I decided I have to talk about this because there’s been a weird convergence of events concerning problematic entertainment. Following #GamerGate, I’ve learned that people who want video games to be more inclusive and less sexist are–without fail–characterized as wanting to censor and irreparably harm the gaming industry.  Following the hubbub surrounding the release of “50 Shades” I’ve learned that women who like the book/film are admitting to a secret desire to be guided by the masterful hand of a strong yet loving asshole. I didn’t know assholes had hands, but in this crazy new video game-destroying, secret-subsmissive world, I suppose anything is possible.

These conversations are so dumb because they’re completely devoid of nuance. I don’t game, but I know that if I did I’d want to play games that aren’t heavy on hooker-killing. And, yeah, I’ll admit it: I’d probably want to play a character that doesn’t have gravity-defying grapefruits as breasts.  If you’re a normal person, you might read this and think “Fair enough. Maybe we need to tweak the way we think about video games and who’s playing them.” But if you’re a Gator, you pretended to read that as “I hate all video games and think that all problematic video games should be destroyed.” Yeah, no. I think that even problematic games should be allowed to exist. I just think there need to be choices out there for everyone who’s gaming; developers need to understand that it’s not just straight white dudes who game. To its credit, I think the industry is waking up to that fact…which is why #GamerGate is a thing.

“50 Shades” is something that should be in my wheelhouse. In fact, when blogs started covering the movie release, I was excited because I thought–for once–here’s a subject where I am–for all intents and purposes–the geek. I’m the person who knows romance novels.
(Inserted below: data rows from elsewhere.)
-- ==== Sys2Proof/Tests/Slice0.lean ====
section
/-! SUPPORT. Tests on small states, and one named witness of the hypotheses of every statement. Expected results are worked out from the
spec's tables and examples. -/

namespace Sys2Proof.Tests

open Sys2Proof.Machine Sys2Proof.Safety

set_option Elab.async false

/-! ### Small states -/

/-- A chip with some fields of its control registers set. -/
def fields (l : List (Fld × Nat)) (c : Chip) : Chip := l.foldl (fun c p => c.put p.1 p.2) c

/-- In RUN, with a guard partition that admits everyone everywhere, and task 0 a cyclic SINGLE task on engine 0, EXECUTE. -/
def runChip : Chip :=
  fields [(SYS_MODE.MODE, 3), (SCN_TCFG.KIND 0, 1), (SCN_TSTAT.PHASE 0, 2), (SCN_TBUD.TBUD 0, 1000), (SCN_TSTKLO.FLOOR 0, 0x20100000),
    (SCN_TSTKHI.TOP 0, 0x20100400), (SCN_TPART0.STN 0, 1), (GRD_PBASE.EN 0, 1), (GRD_PLIM.LIMIT 0, 0xFFFFF), (GRD_PPERM.WR 0, 0xFFF),
    (GRD_PPERM.RD 0, 0xFFF)] Chip.reset

/-- Task 0 runs on engine 0 with the registers `x`. -/
def running (x : Ctx) (c : Chip := runChip) : State :=
  ⟨(c.modEng 0 fun g => { g with run := some 0 }).modTask 0 fun t => { t with live := true, begun := true, ctx := x }, []⟩

/-- Registers at the start of the code store, with IB.D, DSP and the index registers in the data store. -/
def regs0 : Ctx := { Ctx.zero with pc := 0x10000000, ibD := 0x20000000, ibB := 0x400000, dsp := 0x20100200, ix := 0x20000040, iy := 0x20000080 }

/-- The operand of an instruction on engine 0. -/
def op (am : BitVec 3 := 0) (opd : BitVec 18 := 0) (ext : Word := 0) (cond : BitVec 4 := 0) : Op :=
  ⟨.le 0, cond, am, opd, ext, .ok, ⟨0, 0, false, 0⟩, 0, 8⟩

/-- The same on core 0. -/
def opMc (am : BitVec 3 := 0) (opd : BitVec 18 := 0) (ext : Word := 0) (cond : BitVec 4 := 0) : Op :=
  { op am opd ext cond with x := .mc 0 }

/-- A write by MC0. -/
def byMc (v : Word) : Cmd := ⟨0x01, v, false, 0, 8⟩
/-- A write by the host. -/
def byHost (v : Word) : Cmd := ⟨0x40, v, false, 0, 8⟩

/-- The chip that a command leads to. -/
def chipAfter (i : Instr) (s : State) : Chip :=
  match exec i s with
  | .next t => t.chip
  | _ => s.chip

/-- The registers of task 0 that an instruction leads to. -/
def ctxAfter (i : Instr) (s : State) : Ctx := ((chipAfter i s).task 0).ctx

/-- Sections of an image that configures nothing, for an eMMC of 4096 sectors. -/
def noSections : Sections :=
  { regs := [], code := [], data := [], retain := [], timers := [], syms := [], legacy := [], legacyInit := [], tables := [], idents := [], pulse := [],
    pchk := [], recTab := [], buildId := 0, layout := [], hist := [], agree := [], edges := [], emmcMode := 0, emmcSectors := 4096, vendor := 0,
    subsystem := 0 }
/-- A running image without a pair. -/
def image0 : Image := ⟨noSections, 1, false, false, 0⟩

/-! ### Well-formedness refuses ill-formed commands -/

open WellFormed in
theorem smoke_time : instr (.pinReset 8) = true ∧ instr (.pinReset 7) = false ∧ instr (.sysStop ⟨1, 0, false, 0, 1⟩) = false ∧
    instr (.sysStop ⟨0x7E, 0, false, 0, 8⟩) = false ∧ instr (.blockCheckStart 0x7E 8) = false ∧ instr (.mbxWtakeRead 0 0x7E 8) = false := by decide

open WellFormed in
theorem smoke_register_access : instr (.registerWrite ⟨1, .bus, 0x40000000, 4, true, 0, 0, 0⟩) = true ∧
  instr (.registerWrite ⟨1, .bus, 0x40000000, 3, true, 0, 0, 0⟩) = false ∧
    instr (.registerWrite ⟨0x7E, .bus, 0x40000000, 4, true, 0, 0, 0⟩) = false ∧ instr (.registerWrite ⟨1, .bar0, 0, 4, true, 0, 0, 0⟩) = false := by decide

open WellFormed in
theorem smoke_memory_access :
    instr (.agentMemoryAccess ⟨1, .bus, 0, 1, true, [0], .ok, 0, 0⟩) = true ∧ instr (.agentMemoryAccess ⟨1, .bus, 0, 0, false, [], .ok, 0, 0⟩) = false ∧
    instr (.agentMemoryAccess ⟨1, .bus, 0, 1, true, [], .ok, 0, 0⟩) = false ∧ instr (.agentMemoryAccess ⟨1, .bus, 0, 1, false, [0], .ok, 0, 0⟩) = false ∧
    instr (.agentMemoryAccess ⟨0x7E, .bus, 0, 1, false, [], .ok, 0, 0⟩) = false := by decide

open WellFormed in
/-- An extension word where R93 gives none, an upset of a shadow that a core does not have, and an encoding that is not reserved. -/
theorem smoke_instruction :
    instr (.add (op 1 0 7)) = true ∧ instr (.add (op 0 0 7)) = false ∧ instr (.add { opMc with upset := ⟨1, 0, false, 0⟩ }) = false ∧
    instr (.reservedOpcode 0x7F op) = true ∧ instr (.reservedOpcode 0x11 op) = false := by decide

open WellFormed in
theorem smoke_can_frame :
    let f : CanFrame := ⟨false, 0x40000, true, true, false, false, 9, List.replicate 12 0, 0⟩
    CanFrame.wf f = true ∧ CanFrame.wf { f with id := 1 } = false ∧ CanFrame.wf { f with rtr := true } = false ∧
    CanFrame.wf { f with fdf := false } = false ∧ CanFrame.wf { f with data := [] } = false ∧ CanFrame.wf { f with stamp := 1 } = false ∧
    CanErr.wf ⟨1, 8, 0⟩ = true ∧ CanErr.wf ⟨0, 8, 0⟩ = false ∧ CanErr.wf ⟨1, 9, 0⟩ = false ∧ CanErr.wf ⟨1, 0, 9⟩ = false ∧
    CanEnd.wf (.sent 1 none) = false ∧ CanEnd.wf (.error ⟨1, 8, 0⟩ none true) = false := by decide

open WellFormed in
theorem smoke_ring_frames :
    let x : RingSlot := ⟨31, true, true, true, false, false, false, 0, [], []⟩
    let f (x : RingSlot) : RingFrame := ⟨1, false, true, true, [x], 0⟩
    RingFrame.wf (f x) = true ∧ RingFrame.wf (f { x with station := 32 }) = false ∧ RingFrame.wf (f { x with bits := List.replicate 17 0 }) = false ∧
    RingFrame.wf (f { x with words := List.replicate 65 0 }) = false ∧ AcrFrame.wf ⟨true, 32, none, []⟩ = false ∧
    EnumReport.wf ⟨0, 0, 0, true, some 3, []⟩ = true ∧ EnumReport.wf ⟨0, 0, 0, false, some 3, []⟩ = false ∧
      EnumReport.wf ⟨0, 0, 0, true, some 32, []⟩ = false := by decide

open WellFormed in
theorem smoke_other_operands :
    PkgSections.wf ⟨[], [], [], [], [⟨1, 8, 0, 0, 0⟩], [], 0, 0⟩ = false ∧ PkgSections.wf ⟨[], [], [], [], [⟨1, 0, 4, 0, 0⟩], [], 0, 0⟩ = false ∧
    LegacyBlock.wf ⟨true, 4, [], 0⟩ = false ∧ LegacyBlock.wf ⟨false, 4, [], 0⟩ = true ∧
    instr (.rspageReceived ⟨true, 0, 0⟩ 0 [] 0) = false ∧ instr (.endmkReceived ⟨true, 0, 0⟩ 0 0 16 0 0) = false ∧
    instr (.legacyHandoverRecord ⟨0, 1⟩ 0) = false ∧ instr (.statusReceived ⟨true, 0, 0⟩ [] 0 0 0 49 0) = false ∧
    BootInput.wf ⟨true, [], [], noSections, noSections, [0], [], [], [], ⟨[], []⟩⟩ = false := by decide

open WellFormed in
/-- The parameter store has 65,536 cells. -/
theorem smoke_cells :
    Cells.wf ⟨[65535], [0]⟩ = true ∧ Cells.wf ⟨[65536], []⟩ = false ∧ Cells.wf ⟨[], [65536]⟩ = false ∧
    BootInput.wf ⟨true, [], [], noSections, noSections, [], [], [], [], ⟨[], []⟩⟩ = true ∧
    BootInput.wf ⟨true, [], [], noSections, noSections, [], [], [], [], ⟨[65536], []⟩⟩ = false ∧
    instr (.defectMapEntryWrite ⟨[65536], []⟩ 0) = false ∧ instr (.keepAreaWritten ⟨[65536], []⟩ 0) = false ∧
    instr (.nvsRecordCmdComplete [65536] [] 0) = false ∧ instr (.nvsRecordCmdComplete [] [65536] 0) = false ∧
    instr (.nvsCntinc ⟨[65536], []⟩ (byMc 0)) = false ∧ instr (.nvsCntlRead ⟨1, [65536]⟩ 0) = false ∧
    instr (.nvsCntlRead ⟨0x7E, []⟩ 0) = false ∧ instr (.nvsPwChange ⟨[], [65536]⟩ (byMc 0)) = false := by decide

/-! ### Results worked out from the spec -/

/-- ACC, ACH and FLG after an instruction of task 0. -/
def result (i : Instr) (x : Ctx) : Word × Word × BitVec 5 := let y := ctxAfter i (running x); (y.acc, y.ach, y.flg)
/-- Registers with ACH:ACC. -/
def regsA (acc : Word) (ach : Word := 0) (flg : BitVec 5 := 0) : Ctx := { regs0 with acc, ach, flg }

/-- Table 3.2: Z is bit 0, N 1, C 2, V 3, O 4. -/
theorem test_add_wraps : result (.add (op 0 1)) (regsA 0xFFFFFFFF) = (0, 0, 0b00101) := by decide +kernel
theorem test_add_overflows : result (.add (op 0 1)) (regsA 0x7FFFFFFF) = (0x80000000, 0, 0b11010) := by decide +kernel
theorem test_adc_carry : result (.adc (op 0 0)) (regsA 0xFFFFFFFF 0 0b00100) = (0, 0, 0b00101) := by decide +kernel
theorem test_sub_borrows : result (.sub (op 0 1)) (regsA 0) = (0xFFFFFFFF, 0, 0b00010) := by decide +kernel
theorem test_sbc_without_carry : result (.sbc (op 0 3)) (regsA 5) = (1, 0, 0b00100) := by decide +kernel
theorem test_rsb : result (.rsb (op 0 5)) (regsA 3) = (2, 0, 0b00100) := by decide +kernel
theorem test_muls : result (.muls (op 0 3)) (regsA 0xFFFFFFFE) = (0xFFFFFFFA, 0xFFFFFFFF, 0b00010) := by decide +kernel
theorem test_mulu_does_not_fit : result (.mulu (op 0 2)) (regsA 0xFFFFFFFF) = (0xFFFFFFFE, 1, 0b11000) := by decide +kernel
theorem test_divs_truncates : result (.divs (op 0 2)) (regsA 0xFFFFFFF9) = (0xFFFFFFFD, 0xFFFFFFFF, 0b00010) := by decide +kernel
theorem test_divs_of_minimum : result (.divs (op 0 0x3FFFF)) (regsA 0x80000000) = (0x80000000, 0, 0b11010) := by decide +kernel
theorem test_divu : result (.divu (op 0 2)) (regsA 7) = (3, 1, 0) := by decide +kernel
theorem test_neg_zero : result (.neg op) (regsA 0) = (0, 0, 0b00101) := by decide +kernel
theorem test_abs_of_minimum : result (.abs op) (regsA 0x80000000) = (0x80000000, 0, 0b11010) := by decide +kernel
theorem test_cmp_keeps_acc : result (.cmp (op 0 5)) (regsA 5) = (5, 0, 0b00101) := by decide +kernel
theorem test_shl_32 : result (.shl (op 0 32)) (regsA 1) = (0, 0, 0b00101) := by decide +kernel
theorem test_shl_33 : result (.shl (op 0 33)) (regsA 1 0 0b00100) = (0, 0, 0b00001) := by decide +kernel
theorem test_sar_63 : result (.sar (op 0 63)) (regsA 0x80000000) = (0xFFFFFFFF, 0, 0b00110) := by decide +kernel
theorem test_ror : result (.ror (op 0 1)) (regsA 1) = (0x80000000, 0, 0b00110) := by decide +kernel
theorem test_rol_multiple_keeps_carry : result (.rol (op 0 32)) (regsA 1 0 0b00100) = (1, 0, 0b00100) := by decide +kernel
theorem test_sext : result (.sext op) (regsA 0x180) = (0xFFFFFF80, 0, 0b00010) := by decide +kernel
theorem test_addl_carries : result (.addl (op 0 1)) (regsA 0xFFFFFFFF 0xFFFFFFFF) = (0, 0, 0b00101) := by decide +kernel
theorem test_mull_overflows : result (.mull (op 0 2)) (regsA 0 0x40000000) = (0, 0x80000000, 0b11010) := by decide +kernel
theorem test_remsl_sign_of_dividend : result (.remsl (op 0 2)) (regsA 0xFFFFFFF9 0xFFFFFFFF) = (0xFFFFFFFF, 0xFFFFFFFF, 0b00010) := by decide +kernel
theorem test_shfl_by_ix : result (.shfl (op 0 0x180)) { regsA 1 0x80000000 with ix := 1 } = (0, 0xC0000000, 0b00110) := by decide +kernel
theorem test_cvt_toward_zero : result (.cvt (op 0 1)) (regsA 0xC039999A) = (0xFFFFFFFE, 0, 0b00010) := by decide +kernel
theorem test_cvt_ties_to_even : result (.cvt (op 0 2)) (regsA 0x40200000) = (2, 0, 0) := by decide +kernel
theorem test_fadd : result (.fadd (op 1 0 0x3F800000)) (regsA 0x3F800000) = (0x40000000, 0, 0) := by decide +kernel
theorem test_fdiv_by_zero : result (.fdiv (op 1 0 0)) (regsA 0x3F800000) = (0x7F800000, 0, 0b10000) := by decide +kernel
theorem test_fsqrt_of_negative : result (.fsqrt op) (regsA 0xBF800000) = (0x7FC00000, 0, 0b10000) := by decide +kernel
theorem test_fcmp_less : result (.fcmp (op 1 0 0x40000000)) (regsA 0x3F800000) = (0x3F800000, 0, 0b00010) := by decide +kernel
theorem test_fcmp_unordered : result (.fcmp (op 1 0 0x7FC00000)) (regsA 0x3F800000) = (0x3F800000, 0, 0b11100) := by decide +kernel
theorem test_fun_binary64 : result (.fun (op 0 2)) (regsA 0 0x3FF00000) = (0, 0xBFF00000, 0b00010) := by decide +kernel
theorem test_movr_flg : (ctxAfter (.movr (op 0 0x80)) (running (regsA 0xFFFFFFE4))).flg = 0b00100 := by decide +kernel
theorem test_ipa : result (.ipa (op 0 8 0x00800000)) regs0 = (0x20000040, 0x400010, 0) := by decide +kernel
theorem test_adx_below : (ctxAfter (.adx (op 0 0x3FFFF)) (running { regs0 with ix := 0 })).ix = 0xFFFFFFFF := by decide +kernel
theorem test_condition_false : (ctxAfter (.add (op 1 0 7 1)) (running (regsA 5))).pc = 0x10000008 ∧ result (.add (op 1 0 7 1)) (regsA 5) = (5, 0, 0) := by
  decide +kernel
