-- ==== Sys2Proof/Config.lean ====
section
/-! DEFINITION. The implementation parameters of spec/00_scope.md R3, with the constraints R3 puts on them. -/

namespace Sys2Proof

/-- The parameters a model takes as arguments (R3). CMD_LATENCY is left out: no rule depends on it (R246).
DESIGN CHOICE (log entry 2, safe): the parameters stand in `State`, which no step changes, so that a statement about
every state is a statement about every unit that R3 allows. -/
structure Config where
  /-- DMEM_SIZE: bytes of data memory. -/
  dmemSize : Nat
  /-- DMEM_WINDOW: offset of the DMEM window within the aperture. -/
  dmemWindow : Nat
  /-- APERTURE_BASE: host address of the aperture; the platform fixes it (R3, R76, I14). -/
  apertureBase : Nat
  deriving DecidableEq, Repr

/-- The constraints of R3's table. -/
abbrev Config.wf (c : Config) : Prop :=
  c.dmemSize % 32 = 0 ∧ 64 ≤ c.dmemSize ∧ c.dmemSize ≤ 2 ^ 31 ∧ c.dmemWindow % c.dmemSize = 0 ∧ 0x100 ≤ c.dmemWindow

/-- R3's defaults. DESIGN CHOICE (log entry 2): R3 gives APERTURE_BASE no default, and this is 0. -/
def Config.default : Config := { dmemSize := 65536, dmemWindow := 0x00010000, apertureBase := 0 }

end Sys2Proof
end

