-- ==== Sys2Proof/Machine/Launch.lean ====
section
/-! DEFINITION. How a run is set up from outside: a power-up with given parameters and DMEM contents (R231), and a descriptor placed
and started so that the next step runs it (R233 steps (4), (6) and (7)). -/

namespace Sys2Proof.Machine

/-- The machine after power-up and reset with given parameters and DMEM contents: R231 makes the contents a parameter of the
launch. -/
def State.powerUp (c : Config) (m : Memory) : State := { State.reset with cfg := c, mem := m }

/-- Where a descriptor is placed: at CMDPTR, or at 0 where the 32 bytes at CMDPTR are not all in DMEM. -/
def launchAddr (s : State) : Word := if inRange s.cfg.dmemSize s.cmdptr.toNat 32 then s.cmdptr else 0

/-- The host's part of the boot sequence for one descriptor whose bits are `w` (R233): its 32 bytes stored (R71, R90), ERR, ECODE
and EOPND clear (step (5)), CMDPTR set, and START accepted (R120). No turn is pending. -/
def State.launch (s : State) (w : Nat) : State :=
  State.beginRun { s with
    mem := s.mem.writeLE (launchAddr s).toNat 32 w
    status := { s.status with err := false, ecode := 0, eopnd := 0 }
    cmdptr := launchAddr s
    turns := [] }

end Sys2Proof.Machine
end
I’m the person who can talk with authority about this phenomenon. Well, no. I didn’t read the book. I tried to, but found it bad even by my admittedly lax standards. I found it corny and poorly-written. Then I read second-hand accounts of the story that described the hero as abusive. If the excerpts I’ve read are representative, I’d say that’s pretty accurate. And while I’m guessing that his abuse exists in a prettied up, “sexy”, gray (yes) space, I think folks who say the book is problematic are probably on to something.

HOWEVER, I don’t think that if a woman enjoys the book she is a stupid dumb secretly kinky submissive idiot who wants a man to tell her to her eat her broccoli, dammit, and like it. (Is there a sexy broccoli-eating in scene in the book? I don’t know–I can only hope.) I’m guessing that most of the women who could make it through the book either glossed over Grey’s jerky behavior, didn’t recognize it as occasionally awful, or did but simply enjoyed other elements of the story enough to excuse its icky bits.

Furthermore, it’s a STORY. It’s fiction. It’s about an impossibly handsome 27-year-old billionaire who takes a liking to this “hey, you could be this chick” chick for reasons that are beyond me. It’s ludicrous. It’s silly. I imagine for the women who liked the book, it’s transporting. When you’re reading, you’re transported to a world where impossibly handsome billionaires are obsessed with sexing you up and only your sweet loving will tame them. It’s flattering.

The bottom line is that we all like things that are problematic, because we have to. As things stand now, we just do. Things aren’t written/drawn/created/produced according the dictates of some politically correct manifesto. And as annoying as many of us social justice warriors are I’m not sure we’d even want them to be.